Il venait d'avoir un mois quand un jour elle reçut un coup de fil d'un numéro fixe.
- Allo Assy c'est Omar.
Sans le vouloir, son cœur se mit à battre plus fort et elle crut même défaillir. Pourquoi ressentait-elle encore ces genres de choses pour lui. Après tout ce qui venait de se passer.

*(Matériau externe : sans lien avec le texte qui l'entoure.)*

-- ==== Sys2Proof/WellFormed.lean ====
section
/-! DEFINITION. What the types do not already check: a configuration (00_scope.md R9, 93_implementation_defined.md U15)
and an instruction as the assembler writes it (30_encoding.md R97, R98).
Register indices and 16-bit fields are in range by their types (R91 to R95; 93_implementation_defined.md U13). -/

namespace Sys2Proof

/-- R9 on `FB_BASE`: "must be a multiple of 4 and `FB_BASE + 0x100000 <= 2^32`". -/
def Config.fbBaseOk (c : Config) : Bool :=
  c.fbBase.toNat % 4 == 0 && decide (c.fbBase.toNat + fbBytes ≤ addressCount)

/-- R9 on `BANK_BASE`: "must be `<= 24`". -/
def Config.bankBaseOk (c : Config) : Bool :=
  decide (c.bankBase ≤ 24)

/-- A configuration R9 allows; any other is rejected before the run starts (U15). -/
def Config.wellFormed (c : Config) : Bool :=
  c.fbBaseOk && c.bankBaseOk

/-- R98: a JMP or PSTR label "must have a reference number in `SymTab`". -/
def refKnown (symTab : List (Half × Word)) (ref : Half) : Bool :=
  symTab.any fun e => e.1 == ref

/-- An instruction the assembler of R98 writes for a platform with this symbol table: a label reference is known, and
LUI's ignored `rs` is 0 (R97, "The assembler writes `rs = 00000`").
The machine runs ill-formed ones too (R97, R203); this is the toolchain's check, not the decoder's. -/
def Instr.wellFormed (symTab : List (Half × Word)) : Instr → Bool
  | .jmp ref => refKnown symTab ref
  | .pstr ref => refKnown symTab ref
  | .lui _ rs _ => rs == 0
  | .addi _ _ _ => true
  | .subi _ _ _ => true
  | .maxmag _ _ _ => true
  | .avg _ _ _ => true
  | .xor _ _ _ => true
  | .cmp3 _ _ _ => true
  | .clamp _ _ => true
  | .modnorm _ _ => true
  | .sgnc _ _ => true
  | .bidx _ _ _ => true
  | .sumbank _ => true
  | .drain _ => true
  | .ori _ _ _ => true
  | .bpos _ _ => true
  | .bneg _ _ => true
  | .beq _ _ _ => true
  | .syscall => true
  | .pixel _ _ _ => true
  | .fillall _ => true
  | .fillrow _ _ => true
  | .fillcol _ _ => true
  | .sprite _ => true

end Sys2Proof
end

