-- ==== Sys2Proof/Machine/StringSyscall.lean ====
section
/-! DEFINITION. The string and system-call instructions (42_string_syscall.md R155 to R160). -/

namespace Sys2Proof.Machine

open Sys2Proof

/-- The ASCII digit of `d < 10`, `0x30 + d` (R159). -/
def digitByte (d : Nat) : Byte := BitVec.ofNat 8 (0x30 + d)

/-- The decimal digits of `n` without leading zeros, a single `0x30` for zero (R159); `fuel` bounds their number. -/
def decimalDigits : Nat → Nat → List Byte
  | 0, _ => []
  | fuel + 1, n => if n < 10 then [digitByte n] else decimalDigits fuel (n / 10) ++ [digitByte (n % 10)]

/-- `DecimalText(n)` for `n` in `[INT_MIN, INT_MAX]`, at most ten digits (R159). -/
def decimalText (n : Int) : List Byte :=
  (if n < 0 then [0x2D#8] else []) ++ decimalDigits 10 n.natAbs

/-- The loop of `PrintString` (R156): read a byte, stop at zero, emit it, go on at the next address, wrapping. The fuel is
the number of addresses: once that many non-zero bytes are read the loop is back where it began and never ends (U8). -/
def printLoop : Nat → Word → State → Host.Outcome State Fault Refusal
  | 0, _, _ => .fault .stringNeverEnds
  | fuel + 1, a, s =>
    match s.memRead a with
    | none => .next (s.raise .addressError a)
    | some b =>
      if b = 0#8 then .next s.complete
      else printLoop fuel (wrap32 (u32 a + 1)) (s.emit [b])

/-- `PrintString(a0)` (R156). -/
def printString (a0 : Word) (s : State) : Host.Outcome State Fault Refusal :=
  printLoop addressCount a0 s

/-- R157. -/
def execPstr (ref : Half) (s : State) : Host.Outcome State Fault Refusal :=
  match s.symResolve ref with
  | some a0 => printString a0 s
  | none => .next (s.raise .unresolvedSymbol (refInfo ref))

/-- R158, R160: the three services in the order of the pseudocode, any other selector unsupported. -/
def execSyscall (s : State) : Host.Outcome State Fault Refusal :=
  let c := s.plat.cfg
  let sel := s.readReg c.sysSelReg
  if s32 sel = c.svcPrintInt then .next (s.emit (decimalText (s32 (s.readReg c.sysArgReg)))).complete
  else if s32 sel = c.svcPrintStr then printString (s.readReg c.sysArgReg) s
  else if s32 sel = c.svcExit then .next s.terminate
  else .next (s.raise .unsupportedOperation sel)

end Sys2Proof.Machine
end

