-- ==== Sys2Proof/Machine/Core.lean ====
section
/-! DEFINITION. The machine the host reads. -/

def Sys2Proof.core : Host.Core :=
  { State := Sys2Proof.Machine.State, Fault := Sys2Proof.Machine.Fault,
    Refusal := Sys2Proof.Machine.Refusal, step := Sys2Proof.Machine.step, reset := Sys2Proof.Machine.State.reset }
end

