/-- R200 and every column of its table but "meaning". For SPRITE the write that fails first is named where its rows are signed 32-bit numbers (see log 15 for the others). -/
def Obligations.EachOutcomeComesFromItsInstructions : Prop :=
  (∀ (i : Instr) (s t : State), exec i s = .next t → ∃ outcome, t.outcome = some outcome ∧
    match outcome with
    | .next => (∀ ref, i ≠ .jmp ref) ∧
        (∀ rs imm, i = .bpos rs imm → ¬ 0 < (s.readReg rs).toInt) ∧
        (∀ rs imm, i = .bneg rs imm → ¬ (s.readReg rs).toInt < 0) ∧
        (∀ rs rt imm, i = .beq rs rt imm → s.readReg rs ≠ s.readReg rt) ∧
        (i = .syscall → (s.readReg s.plat.cfg.sysSelReg).toInt = s.plat.cfg.svcPrintInt ∨
          (s.readReg s.plat.cfg.sysSelReg).toInt = s.plat.cfg.svcPrintStr)
    | .transfer a =>
        (∃ imm : Half, a = s.pc + 4#32 + 4#32 * imm.signExtend 32 ∧
          ((∃ rs, i = .bpos rs imm ∧ 0 < (s.readReg rs).toInt) ∨ (∃ rs, i = .bneg rs imm ∧ (s.readReg rs).toInt < 0) ∨
            ∃ rs rt, i = .beq rs rt imm ∧ s.readReg rs = s.readReg rt)) ∨
        ∃ ref, i = .jmp ref ∧ lookupKey ref s.plat.symTab = some a
    | .terminate => i = .syscall ∧ (s.readReg s.plat.cfg.sysSelReg).toInt = s.plat.cfg.svcExit ∧
        (s.readReg s.plat.cfg.sysSelReg).toInt ≠ s.plat.cfg.svcPrintInt ∧
        (s.readReg s.plat.cfg.sysSelReg).toInt ≠ s.plat.cfg.svcPrintStr
    | .fail .addressError info =>
        (((∃ ref, i = .pstr ref) ∨ (i = .syscall ∧ (s.readReg s.plat.cfg.sysSelReg).toInt = s.plat.cfg.svcPrintStr)) ∧
          s.memRead info = none ∧ StoppedPrinting i s t info) ∨
        (i.draws = true ∧ validWord s.plat (u32 info) = false ∧
          ((∃ rs, i = .sprite rs) → s.plat.cfg.spriteRowsFit → StoppedDrawing i s t info) ∧
          ((∀ rs, i ≠ .sprite rs) → StoppedDrawing i s t info))
    | .fail .unsupportedOperation info => i = .syscall ∧ info = s.readReg s.plat.cfg.sysSelReg ∧
        info.toInt ≠ s.plat.cfg.svcPrintInt ∧ info.toInt ≠ s.plat.cfg.svcPrintStr ∧ info.toInt ≠ s.plat.cfg.svcExit
    | .fail .unresolvedSymbol info => ∃ ref, (i = .jmp ref ∨ i = .pstr ref) ∧ info = ref.zeroExtend 32 ∧
        lookupKey ref s.plat.symTab = none
    | .fail .noMatch _ => False
    | .fail .fetchError _ => False) ∧
  (∀ (w : Word) (s t : State), dispatch w s = .next t → ∃ outcome, t.outcome = some outcome ∧
    (∀ info, outcome = .fail .noMatch info → info = w ∧ ∀ e ∈ catalog, w &&& e.mask ≠ e.matchBits) ∧
    ∀ info, outcome ≠ .fail .fetchError info) ∧
  (∀ (s t : State) (info : Word), step s = .next t → t.status = .failed .fetchError info →
    info = s.pc ∧ (u32 s.pc % 4 ≠ 0 ∨ lookupKey s.pc s.plat.imem = none)) ∧
  DispatchOutcome.next.code = 0 ∧ (∀ a, (DispatchOutcome.transfer a).code = 1 ∧ (DispatchOutcome.transfer a).info = some a) ∧
  DispatchOutcome.terminate.code = 2 ∧ DispatchOutcome.next.info = none ∧ DispatchOutcome.terminate.info = none ∧
  (∀ kind info, (DispatchOutcome.fail kind info).code = kind.code ∧ (DispatchOutcome.fail kind info).info = some info) ∧
  FailKind.addressError.code = 3 ∧ FailKind.unsupportedOperation.code = 4 ∧ FailKind.noMatch.code = 5 ∧
  FailKind.unresolvedSymbol.code = 6 ∧ FailKind.fetchError.code = 7

/-- R23: "semantics routines never mutate the program counter themselves", and DDFB "reads `pc` only to compute branch targets"; R36 for the platform. -/
def Obligations.RoutinesNeverTouchTheDriver : Prop :=
  (∀ (i : Instr) (s t : State), exec i s = .next t → t.pc = s.pc ∧ t.status = s.status ∧ t.plat = s.plat) ∧
  ∀ (i : Instr) (s : State) (p : Word), (∀ rs imm, i ≠ .bpos rs imm ∧ i ≠ .bneg rs imm) →
    (∀ rs rt imm, i ≠ .beq rs rt imm) →
    exec i { s with pc := p } = match exec i s with
      | .next t => .next { t with pc := p }
      | .fault f => .fault f
      | .refused r => .refused r

/-- The launch values of State.reset are the model's choices (log 1, 2, 4); the second clause is for every launch. -/
def Obligations.InvariantHoldsAtLaunch : Prop :=
  State.reset.Inv ∧
  ∀ p x (m : Memory), m.wf = true → m.inside p = true → (State.launch p x m).Inv

/-- The canonical form of memory is the model's representation (log 1); the rest is R21, R31, R35, R40. -/
def Obligations.EveryStepKeepsTheInvariant : Prop :=
  ∀ s t : State, s.Inv → step s = .next t → t.Inv

/-- R35's table. The launch parameters are quantified over, as the rule asks; the values State.reset gives them are the model's (log 1, 2, 4, 5) and not stated here. -/
def Obligations.LaunchStateIsTheTableOfReset : Prop :=
  ∀ (p : Platform) (x : Vector Word 32) (m : Memory),
    (State.launch p x m).out = [] ∧ (State.launch p x m).pc = p.cfg.pcReset ∧ ({} : Config).pcReset = 0x00400000#32 ∧
    (State.launch p x m).status = .running ∧ (State.launch p x m).outcome = none ∧
    (State.launch p x m).mem = m ∧ (State.launch p x m).plat = p ∧
    (∀ r : Reg, r ≠ 0 → (State.launch p x m).readReg r = x[r]) ∧
    (State.launch p x m).readReg 0 = (if p.cfg.reg0Zero then 0#32 else x[(0 : Reg)]) ∧
    checkCatalog catalog = none

/-- R36, R54 ("no `MemWrite` ever changes the word a later fetch returns"), R30, R40. -/
def Obligations.PlatformNeverChanges : Prop :=
  ∀ s t : State, step s = .next t → t.plat = s.plat
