/-! ### One step of every instruction (95_test_vectors.md sections 2.1 to 2.4) -/

theorem test_addi_wraps : regAfter (regsSet [(8, 0x7FFFFFFF#32)]) 0x21090001 9 = some 0x80000000#32 := by decide +kernel
theorem test_addi_sign_extends : regAfter (regsSet []) 0x21098000 9 = some 0xFFFF8000#32 := by decide +kernel
theorem test_subi_wraps : regAfter (regsSet [(8, 0x80000000#32)]) 0x25090001 9 = some 0x7FFFFFFF#32 := by decide +kernel
theorem test_subi_negative : regAfter (regsSet [(8, 5#32)]) 0x2509FFFF 9 = some 6#32 := by decide +kernel
theorem test_maxmag_tie : regAfter (regsSet [(8, -4#32), (9, 4#32)]) 0x01095001 10 = some (-4#32) := by decide +kernel
theorem test_maxmag_int_min :
    regAfter (regsSet [(8, 0x7FFFFFFF#32), (9, 0x80000000#32)]) 0x01095001 10 = some 0x80000000#32 := by decide +kernel
theorem test_avg_truncates : regAfter (regsSet [(8, -7#32), (9, 2#32)]) 0x01095002 10 = some (-2#32) := by decide +kernel
theorem test_avg_wraps_first :
    regAfter (regsSet [(8, 0x7FFFFFFF#32), (9, 1#32)]) 0x01095002 10 = some 0xC0000000#32 := by decide +kernel
theorem test_xor : regAfter (regsSet [(8, 0xFF00FF00#32), (9, 0x0FF00FF0#32)]) 0x01095003 10 = some 0xF0F0F0F0#32 := by
  decide +kernel
theorem test_cmp3_signed : regAfter (regsSet [(8, -1#32)]) 0x01095004 10 = some 0xFFFFFFFF#32 := by decide +kernel
theorem test_cmp3_greater : regAfter (regsSet [(8, 2#32), (9, 1#32)]) 0x01095004 10 = some 1#32 := by decide +kernel
theorem test_clamp_low : regAfter (regsSet [(8, -250#32)]) 0x01005005 10 = some (-100#32) := by decide +kernel
theorem test_clamp_high : regAfter (regsSet [(8, 101#32)]) 0x01005005 10 = some 100#32 := by decide +kernel
theorem test_modnorm_negative : regAfter (regsSet [(8, -101#32)]) 0x01005006 10 = some (-50#32) := by decide +kernel
theorem test_modnorm_int_min : regAfter (regsSet [(8, 0x80000000#32)]) 0x01005006 10 = some 17#32 := by decide +kernel
theorem test_sgnc_positive : regAfter (regsSet [(8, 0x7FFFFFFF#32)]) 0x01005007 10 = some 1#32 := by decide +kernel
theorem test_sgnc_int_min : regAfter (regsSet [(8, 0x80000000#32)]) 0x01005007 10 = some 0#32 := by decide +kernel
theorem test_bidx_negative : regAfter (regsSet [(8, -5#32), (9, 3#32)]) 0x01095008 10 = some 1#32 := by decide +kernel
theorem test_bidx_int_min :
    regAfter (regsSet [(8, 0x80000000#32), (9, 0x7FFFFFFF#32)]) 0x01095008 10 = some 0x7FFFFFFE#32 := by decide +kernel
theorem test_sumbank : regAfter (bankSet [3#32, 0#32, -2#32, 5#32]) 0x00008009 16 = some 6#32 := by decide +kernel
theorem test_sumbank_into_bank : regAfter (bankSet [0x7FFFFFFF#32, 1#32]) 0x00004009 8 = some 0x80000000#32 := by
  decide +kernel
theorem test_drain_bank :
    (after ((bankSet [3#32, 0#32, -2#32, 5#32]).writeReg 16 10#32) 0x0000800A).map
      (fun t => [t.readReg 8, t.readReg 9, t.readReg 10, t.readReg 11, t.readReg 16])
      = some [2#32, 0#32, -2#32, 4#32, 12#32] := by decide +kernel
theorem test_drain_into_bank : regAfter (bankSet [3#32, 0#32, -2#32, 5#32]) 0x0000580A 11 = some 6#32 := by decide +kernel
theorem test_lui_ignores_rs : regAfter (regsSet [(31, 5#32)]) 0x3FE88000 8 = some 0x80000000#32 := by decide +kernel
theorem test_ori_zero_extends : regAfter (regsSet [(8, 0x12340000#32)]) 0x35098000 9 = some 0x12348000#32 := by
  decide +kernel
theorem test_register_zero_discards : regAfter (regsSet [(8, 5#32)]) 0x2100FFFF 0 = some 0#32 := by decide +kernel
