-- ==== Sys2Proof/Machine/Operands.lean ====
section
/-! DEFINITION. The panel's constants, the configuration's constraints, the geometry functions of the row addresser and
the column-quantum aligner, and the address of a source pixel (spec 00_scope.md R6, R8; 40_addressing.md R80 to R84;
41_pixel_pipeline.md R107; 20_memory.md R47). Everything is in unbounded integers (00_scope.md R11). -/

namespace Sys2Proof

namespace Machine

/-- `W`, the panel width in pixels (R6). -/
def panelW : Nat := 256
/-- `H`, the panel height in pixels (R6). -/
def panelH : Nat := 64
/-- `MAX_LINES` (R6). -/
def maxLines : Nat := 16

/-- `OPC_RAMWR`, when present, differs from the two address commands (R8). -/
def ramWrDiffers (cfg : Config) : Bool :=
  match cfg.opcRamWr with
  | none   => true
  | some c => decide (c ≠ cfg.opcSetCol) && decide (c ≠ cfg.opcSetRow)

end Machine

/-- The constraints every configuration satisfies (R8; they keep `COLOFF` in the `0..255` of R7). -/
abbrev Config.Valid (cfg : Config) : Prop :=
  (cfg.q = 2 ∨ cfg.q = 4) ∧ cfg.colOff + (Machine.panelW - 1) / cfg.q ≤ 255 ∧
    cfg.wr + cfg.wg + cfg.wb ≤ 256 ∧ cfg.opcSetCol ≠ cfg.opcSetRow ∧ Machine.ramWrDiffers cfg = true ∧
    1 ≤ cfg.stageBytes

namespace Machine

/-- `DEGENERATE(x1, y1, x2, y2)`: empty, or entirely outside the panel (R80). -/
abbrev Degenerate (r : Rect) : Prop :=
  r.x2 < r.x1 ∨ r.y2 < r.y1 ∨ r.x2 < 0 ∨ (panelW : Int) - 1 < r.x1 ∨ r.y2 < 0 ∨ (panelH : Int) - 1 < r.y1

/-- `clamp(v, 0, hi)` as a panel position (00_scope.md R11). -/
def clampTo (hi : Nat) (v : Int) : Nat := (max 0 (min v hi)).toNat

/-- `CLAMPX` (R81). -/
def clampX (v : Int) : Nat := clampTo (panelW - 1) v
/-- `CLAMPY` (R81). -/
def clampY (v : Int) : Nat := clampTo (panelH - 1) v

/-- `ALO(x)`, the largest multiple of `Q` not above `x` (R82). -/
def alo (cfg : Config) (x : Nat) : Nat := cfg.q * (x / cfg.q)
/-- `AHI(x)`, the last pixel of the quantum unit that holds `x` (R82). -/
def ahi (cfg : Config) (x : Nat) : Nat := cfg.q * (x / cfg.q) + cfg.q - 1

/-- `COLUNIT(x)`, the column address unit (R83). -/
def colUnit (cfg : Config) (x : Nat) : Nat := x / cfg.q + cfg.colOff
/-- `ROWUNIT(y)`, the row address unit (R84). -/
def rowUnit (y : Nat) : Nat := y

/-- `bpp`, the bytes of a source pixel (20_memory.md R47). -/
def bpp : Fmt → Nat
  | .g8     => 1
  | .rgb565 => 2

/-- `k(x, y)`, the index of a pixel in the requested rectangle, from its unclamped corner and stride (20_memory.md R47). -/
def pixelIndex (r : Rect) (x y : Nat) : Int := ((y : Int) - r.y1) * (r.x2 - r.x1 + 1) + ((x : Int) - r.x1)

/-- `BASE + bpp * k(x, y)`, where the pixel of panel position `(x, y)` lies in SRC (R107, 20_memory.md R47). -/
def pixelAddr (fmt : Fmt) (r : Rect) (base x y : Nat) : Nat := ((base : Int) + (bpp fmt : Int) * pixelIndex r x y).toNat

/-- The address is in the source region `BASE .. BASE + bpp * (X2 - X1 + 1) * (Y2 - Y1 + 1) - 1` of a flush
(70_reset_and_hazards.md R165). -/
abbrev InSourceRegion (fmt : Fmt) (r : Rect) (base a : Nat) : Prop :=
  base ≤ a ∧ (a : Int) < (base : Int) + (bpp fmt : Int) * (r.x2 - r.x1 + 1) * (r.y2 - r.y1 + 1)

end Machine

end Sys2Proof
end

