-- ==== Sys2Proof/Machine/Controller.lean ====
section
/-! DEFINITION. An OBSERVER of the trace, outside the block and outside State: what the controller's RAM holds, under the
pointer order that spec 41_pixel_pipeline.md R116 and 93_implementation_defined.md U17 assume (PRESUMED, log 14). The block
never reads it (10_state.md R35). -/

namespace Sys2Proof.Machine

/-- A window in address units and the data bytes received since it was declared (10_state.md R35). -/
structure Window where
  colStart : Nat
  colEnd   : Nat
  rowStart : Nat
  rowEnd   : Nat
  received : List Byte
deriving DecidableEq, Repr

/-- The first pixel column of a window (40_addressing.md R86). -/
def Window.x0 (cfg : Config) (w : Window) : Nat := (w.colStart - cfg.colOff) * cfg.q
/-- The number of pixel columns of a window (40_addressing.md R86). -/
def Window.width (cfg : Config) (w : Window) : Nat := (w.colEnd + 1 - w.colStart) * cfg.q
/-- The number of data bytes a window holds (40_addressing.md R87). -/
def Window.expected (cfg : Config) (w : Window) : Nat := w.width cfg / 2 * (w.rowEnd + 1 - w.rowStart)

/-- The gray level the data of a window put at panel position `(x, y)`: the pointer runs along a row first, two pixels a
byte, high nibble left. None where the window's data do not reach. -/
def Window.pixel (cfg : Config) (w : Window) (x y : Nat) : Option Nib :=
  if w.x0 cfg ≤ x ∧ x < w.x0 cfg + w.width cfg ∧ w.rowStart ≤ y ∧ y ≤ w.rowEnd then
    match w.received[(y - w.rowStart) * (w.width cfg / 2) + (x - w.x0 cfg) / 2]? with
    | some b => if (x - w.x0 cfg) % 2 = 0 then some (b.extractLsb' 4 4) else some (b.extractLsb' 0 4)
    | none   => none
  else none

/-- The controller: its declared window, and the windows declared before it with their data, the latest first. What its RAM
holds is read off them (`Controller.pixel`). -/
structure Controller where
  window : Window
  older  : List Window
deriving DecidableEq, Repr

/-- Declare a window: it starts empty, and what the one before it received stays in the RAM. -/
def Controller.declare (c : Controller) (w : Window) : Controller := { window := w, older := c.window :: c.older }

/-- The controller takes one event of the bus: an address command declares that part of the window and starts it over, a
data transaction fills it on. DESIGN CHOICE (log 14): data beyond the declared window, or fewer than it holds, is neither a
fault (as 93_implementation_defined.md U1 would have it) nor a wrap of the pointer (10_state.md R35): the bytes are appended,
and `Window.pixel` never reads those beyond the window. The block never sends such a count (R113). -/
def Controller.accept (cfg : Config) (c : Controller) : Event → Controller
  | .cmd op [a, b] =>
    if op = cfg.opcSetCol then c.declare { c.window with colStart := a.toNat, colEnd := b.toNat, received := [] }
    else if op = cfg.opcSetRow then c.declare { c.window with rowStart := a.toNat, rowEnd := b.toNat, received := [] }
    else c
  | .cmd _ []                 => c
  | .cmd _ [_]                => c
  | .cmd _ (_ :: _ :: _ :: _) => c
  | .data bs                  => { c with window := { c.window with received := c.window.received ++ bs } }
  | .ack                      => c

/-- The controller takes a list of events. -/
def Controller.acceptAll (cfg : Config) (c : Controller) (es : List Event) : Controller := es.foldl (Controller.accept cfg) c

/-- What the RAM holds at panel position `(x, y)`: what the latest window whose data reached it put there; none where no data
have reached. -/
def Controller.pixel (cfg : Config) (c : Controller) (x y : Nat) : Option Nib :=
  (c.window :: c.older).findSome? fun w => w.pixel cfg x y

end Sys2Proof.Machine
end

- Omar, réussit-elle à articuler
- je t'appelais pour les papiers de divorce. Je voudrais en finir une bonne fois pour toute.
- haa... c'est vrai
Pff...qu'avait-elle espéré ? Qu'il l'appelait pour s'excuser. Qu'il lui dirait qu'il avait senti qu'il avait un fils. N'importe quoi.
- tu peux prendre un avocat pour défendre tes droits. Mais saches déjà que tu n'auras rien.
- je...
- j'ai déjà déposé les papiers, il faut ta présence pour finaliser les choses
- je ne veux rien Omar. Je ne prendrais pas d'avocat. Fais ce qu'il y a à faire. je...ça me va.
Il sembla perdre un peu ses moyens.
- tu es sûre ??
- heu oui... ça sera tout ?
- oui...
- ok ciao
Elle raccrocha le téléphone. Dépitée. Elle s'en foutait maintenant. Elle avait sa vie, son bébé, son petit rayon de soleil.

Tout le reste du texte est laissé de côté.